Your online survey should also allow you to score leads based on their responses.


4. Create the Questions

When creating your survey, you should remember that the number of questions should be sufficient to be able to qualify the leads, but not so extensive that it discourages users from starting or finishing it.

You should make sure that the questions are appropriate to the objective you have set and seek a balance between closed-ended questions (easier to quantify) and open-ended questions (which provide more information and can help you obtain pointed insights).

Here are some ideas for your list of questions:

  • Do you regularly buy this kind of product?

  • How much would you be willing to pay for this product?

  • What are the features you value most in this type of product?

  • How many brands of this type of product do you know?

  • Do you remember seeing any advertising for this brand in the last few months?

  • What do you think could be improved about this product?

  • What are the most important factors for you when trying a new product?

Remember to also include the necessary questions to qualify the lead according to the lead scoring algorithm defined in the previous step.



5. Determine Your Sample

Before you deploy your survey, you need to be clear about who you are going to target.

You should have a buyer persona defined, that is, a semi-fictional representation of your customer that includes information about demographics, lifestyle, and brand-related needs. You can use a sample size calculator to see if your audience is large enough to get representative data.

Your survey should include a few short screener questions at the beginning to validate if the respondent is part of your target audience. If they are not, you should discard them.


6. Create and Share Your Survey

This step consists of creating your online survey and deploying it to your target audience.


7. Manage Leads and Analyze Results

Each time a user responds to the survey, a score should be assigned to him or her according to the lead scoring model you have defined. This will allow you to discard the lead, nurture the lead, or pass it directly to the sales team.

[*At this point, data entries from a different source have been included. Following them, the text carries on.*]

/-- A command's meaning answers a next state. -/
@[simp] theorem State.run_eq (s : State) (t : Nat) (f : Block → Block) : s.run t f = .next { s with blk := f (s.blk.clock t) } := rfl

/-- It does so where the instances it names exist. -/
theorem State.runIf_eq (s : State) {c : Bool} (h : c = true) (t : Nat) (f : Block → Block) :
    s.runIf c t f = .next { s with blk := f (s.blk.clock t) } := by
  subst h; rfl

/-- Where one does not, only its instant passes. -/
theorem State.runIf_idle (s : State) {c : Bool} (h : c = false) (t : Nat) (f : Block → Block) :
    s.runIf c t f = .next { s with blk := s.blk.clock t } := by
  subst h; rfl

@[simp] theorem Block.clock_t7 (b : Block) (t : Nat) : (b.clock t).t7 = max b.t7 t := rfl

/-! ### The clock -/

@[simp] theorem Block.clock_free (b : Block) (t : Nat) : (b.clock t).free = b.free := rfl
@[simp] theorem Block.clock_regs (b : Block) (t : Nat) : (b.clock t).regs = b.regs := rfl
@[simp] theorem Block.clock_resp (b : Block) (t : Nat) : (b.clock t).resp = b.resp := rfl
@[simp] theorem Block.clock_latch (b : Block) (t : Nat) : (b.clock t).latch = b.latch := rfl
@[simp] theorem Block.clock_rep (b : Block) (t : Nat) : (b.clock t).rep = b.rep := rfl
@[simp] theorem Block.clock_mem (b : Block) (t : Nat) : (b.clock t).mem = b.mem := rfl
@[simp] theorem Block.clock_evr (b : Block) (t : Nat) : (b.clock t).evr = b.evr := rfl
@[simp] theorem Block.clock_sys (b : Block) (t : Nat) : (b.clock t).sys = b.sys := rfl
@[simp] theorem Block.clock_pwr (b : Block) (t : Nat) : (b.clock t).pwr = b.pwr := rfl
@[simp] theorem Block.clock_key (b : Block) (t : Nat) : (b.clock t).key = b.key := rfl
@[simp] theorem Block.clock_tam (b : Block) (t : Nat) : (b.clock t).tam = b.tam := rfl
@[simp] theorem Block.clock_acc (b : Block) (t : Nat) : (b.clock t).acc = b.acc := rfl
@[simp] theorem Block.clock_tim (b : Block) (t : Nat) : (b.clock t).tim = b.tim := rfl
@[simp] theorem Block.clock_aln (b : Block) (t : Nat) : (b.clock t).aln = b.aln := rfl
@[simp] theorem Block.clock_mm (b : Block) (t : Nat) : (b.clock t).mm = b.mm := rfl
@[simp] theorem Block.clock_dma (b : Block) (t : Nat) : (b.clock t).dma = b.dma := rfl
@[simp] theorem Block.clock_que (b : Block) (t : Nat) : (b.clock t).que = b.que := rfl
@[simp] theorem Block.clock_dfe (b : Block) (t : Nat) : (b.clock t).dfe = b.dfe := rfl
@[simp] theorem Block.clock_prt (b : Block) (t : Nat) : (b.clock t).prt = b.prt := rfl
@[simp] theorem Block.clock_str (b : Block) (t : Nat) : (b.clock t).str = b.str := rfl
@[simp] theorem Block.clock_out (b : Block) (t : Nat) : (b.clock t).out = b.out := rfl
@[simp] theorem Block.clock_cas (b : Block) (t : Nat) : (b.clock t).cas = b.cas := rfl
@[simp] theorem Block.clock_rpl (b : Block) (t : Nat) : (b.clock t).rpl = b.rpl := rfl
@[simp] theorem Block.clock_isl (b : Block) (t : Nat) : (b.clock t).isl = b.isl := rfl
@[simp] theorem Block.clock_alm (b : Block) (t : Nat) : (b.clock t).alm = b.alm := rfl
@[simp] theorem Block.clock_cmp (b : Block) (t : Nat) : (b.clock t).cmp = b.cmp := rfl
@[simp] theorem Block.clock_sdm (b : Block) (t : Nat) : (b.clock t).sdm = b.sdm := rfl
@[simp] theorem Block.clock_nrg (b : Block) (t : Nat) : (b.clock t).nrg = b.nrg := rfl
@[simp] theorem Block.clock_cap (b : Block) (t : Nat) : (b.clock t).cap = b.cap := rfl
@[simp] theorem Block.clock_rad (b : Block) (t : Nat) : (b.clock t).rad = b.rad := rfl
@[simp] theorem Block.clock_red (b : Block) (t : Nat) : (b.clock t).red = b.red := rfl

Once you have a sufficient number of responses, you can start analyzing the results to obtain relevant conclusions about your brand.


Best Practices for Lead Generation With Surveys


1. Gamify Your Survey

Nobody likes to waste time filling out a boring survey, but we love games and personality tests. If you adapt your survey to these formats, you will attract users' interest more easily.

The winning combination is to combine an engaging format with knowledge of the industry you are targeting and the product you are selling. For example, if your company is dedicated to B2B solutions, you can think of a survey that encourages them to solve a common problem at work in a lighthearted way. If you sell painting materials, you can create a creativity quiz.


2. Offer Something Valuable in Return

Online surveys ask users for their time, so you need to think of how you can incentivize them to complete them. One of the most common ways is to offer a reward in exchange for participation; for example, a free product sample or an entry into a lottery for a gift card.


3. Personalize Your Survey

You shouldn't create the same survey for every respondent.

You can identify different customer profiles or targets and create separate surveys for each of them. Or, within the same survey, you can create a logic tree that shows one question or another based on previous responses.

You can also take advantage of progressive profiling to create surveys that remember a specific user's previous answers and show him or her new questions each time. There are a lot of possibilities!


4. Conduct A/B Tests

A/B testing consists of creating two versions of your survey that differ in only one variable, for example, the length of the form, the copy that encourages users to fill it out, or the call to action. You then publish both versions to different users and compare the results with each other. With A/B tests, you get easy insights that make your online surveys super-effective.


5. Promote Your Survey on Social Networks

If your survey is engaging and creative or offers an interesting incentive for users, they will be encouraged to share it. For even more visibility, don't hesitate to promote your survey through your brand's social media channels.